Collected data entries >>
BEGIN

/-! Fault source numbers (R386, R387 and the fault tables of the owning chapters). -/

def Src.LM_LOW : Nat := 0
def Src.ORDER_SHORT : Nat := 1
def Src.LATE_BARGE : Nat := 2
def Src.INGRESS_LATE : Nat := 3
def Src.XBAR_LATE : Nat := 4
def Src.LATE_DECISION : Nat := 5
def Src.BRANCH_NEST : Nat := 6
def Src.TC_BACKWARD : Nat := 7
def Src.BRANCH_FORM : Nat := 8
def Src.WINDOW_FORM : Nat := 9
def Src.PLT_PARAM : Nat := 10
def Src.PLT_STACK : Nat := 11
def Src.PLT_ILLEGAL : Nat := 12
def Src.UC_CE : Nat := 13
def Src.UC_DED : Nat := 14
def Src.SEG_INVALID : Nat := 16
def Src.STREAM_OVER : Nat := 17
def Src.UNDERRUN : Nat := 18
def Src.BASIN_CE : Nat := 19
def Src.BASIN_DED : Nat := 20
def Src.FLX_SC : Nat := 21
def Src.RDI_OVR : Nat := 22
def Src.KRN_ILLEGAL : Nat := 32
def Src.KRN_STACK : Nat := 33
def Src.KRN_PM_PAR : Nat := 34
def Src.KRN_DROP : Nat := 35
def Src.KRN_NODEC : Nat := 36
def Src.ACQ_PERIOD : Nat := 37
def Src.ACQ_BUF_FULL : Nat := 38
def Src.ACQ_FIRE_LATE : Nat := 39
def Src.ACQ_ARM_LATE : Nat := 40
def Src.ACQ_AVG_ERR : Nat := 41
def Src.CAL_LATE : Nat := 48
def Src.CAL_FAIL : Nat := 49
def Src.FUSE_GEN_BAD : Nat := 50
def Src.HIF_RING : Nat := 51
def Src.HIF_HOST : Nat := 52
def Src.LANE_ABSENT : Nat := 64
def Src.LANE_LOST : Nat := 65
def Src.PORT_DOWN : Nat := 66
def Src.PORT_SKEW : Nat := 67
def Src.PORT_MISWIRE : Nat := 68
def Src.MESH_TOPO : Nat := 69
def Src.MESH_UNREACH : Nat := 70
def Src.MESH_HOP_LATE : Nat := 71
def Src.MESH_DROP : Nat := 72
def Src.MESH_MBX_LOST : Nat := 73
def Src.MESH_NEIGHBOUR_LOST : Nat := 74
def Src.TIME_HOLDOVER : Nat := 75
def Src.TIME_UNLOCK : Nat := 76
def Src.TWIN_HB_LOST : Nat := 80
def Src.TWIN_TAKEOVER : Nat := 81
def Src.TWIN_TAKE_REFUSED : Nat := 82
def Src.TWIN_SYNC_FAIL : Nat := 83
def Src.EVT_LOOP : Nat := 84
def Src.MBX_REM_DROP : Nat := 85
def Src.THERM_WARN : Nat := 96
def Src.THERM_THROTTLE : Nat := 97
def Src.THERM_SHUTDOWN : Nat := 98
def Src.THERM_SENSOR : Nat := 99
def Src.THERM_MODEL_ONLY : Nat := 100
def Src.GOV_CEILING : Nat := 101
def Src.GOV_PMBUS : Nat := 102
def Src.GOV_VOUT : Nat := 103
def Src.REC_FLASH : Nat := 112
def Src.REC_DROP : Nat := 113
def Src.LIF_BAD : Nat := 114
def Src.DRAM_CE : Nat := 115
def Src.DRAM_UE : Nat := 116
def Src.BOOT_IMAGE_BAD : Nat := 128
def Src.BOOT_CFG_BAD : Nat := 129
def Src.BOOT_RECOVERY : Nat := 130
def Src.SUPPLY_FAULT : Nat := 131
def Src.PLL_UNLOCK : Nat := 132
def Src.DBG_OPEN : Nat := 133
def Src.DBG_FACTORY : Nat := 134
def Src.DBG_TOKEN_BAD : Nat := 135

/-- The assigned sources of R386 with their default severities, as the owning chapters give them. -/
def faultTable : List (Nat × Nat) := [
  (0, 0), (1, 0), (2, 2), (3, 2), (4, 1), (5, 1), (6, 1), (7, 1), (8, 1), (9, 1), (10, 1), (11, 2),
  (12, 2), (13, 0), (14, 2), (16, 1), (17, 1), (18, 1), (19, 0), (20, 2), (21, 2), (22, 0), (32, 2), (33, 2),
  (34, 2), (35, 1), (36, 1), (37, 1), (38, 1), (39, 2), (40, 0), (41, 2), (48, 0), (49, 2), (50, 1), (51, 1),
  (52, 2), (64, 0), (65, 1), (66, 1), (67, 1), (68, 2), (69, 2), (70, 1), (71, 1), (72, 1), (73, 1), (74, 1),
  (75, 0), (76, 2), (80, 1), (81, 2), (82, 1), (83, 2), (84, 2), (85, 1), (96, 0), (97, 1), (98, 3), (99, 1),
  (100, 2), (101, 2), (102, 2), (103, 2), (112, 2), (113, 1), (114, 1), (115, 0), (116, 2), (128, 1), (129, 2), (130, 2),
  (131, 3), (132, 3), (133, 2), (134, 2), (135, 1)]


end Sys2Proof.Machine
end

END

If a line in the entries above contains "owning", report it.

COMPLETED EXERCISE >>
/-! Fault source numbers (R386, R387 and the fault tables of the owning chapters). -/
/-- The assigned sources of R386 with their default severities, as the owning chapters give them. -/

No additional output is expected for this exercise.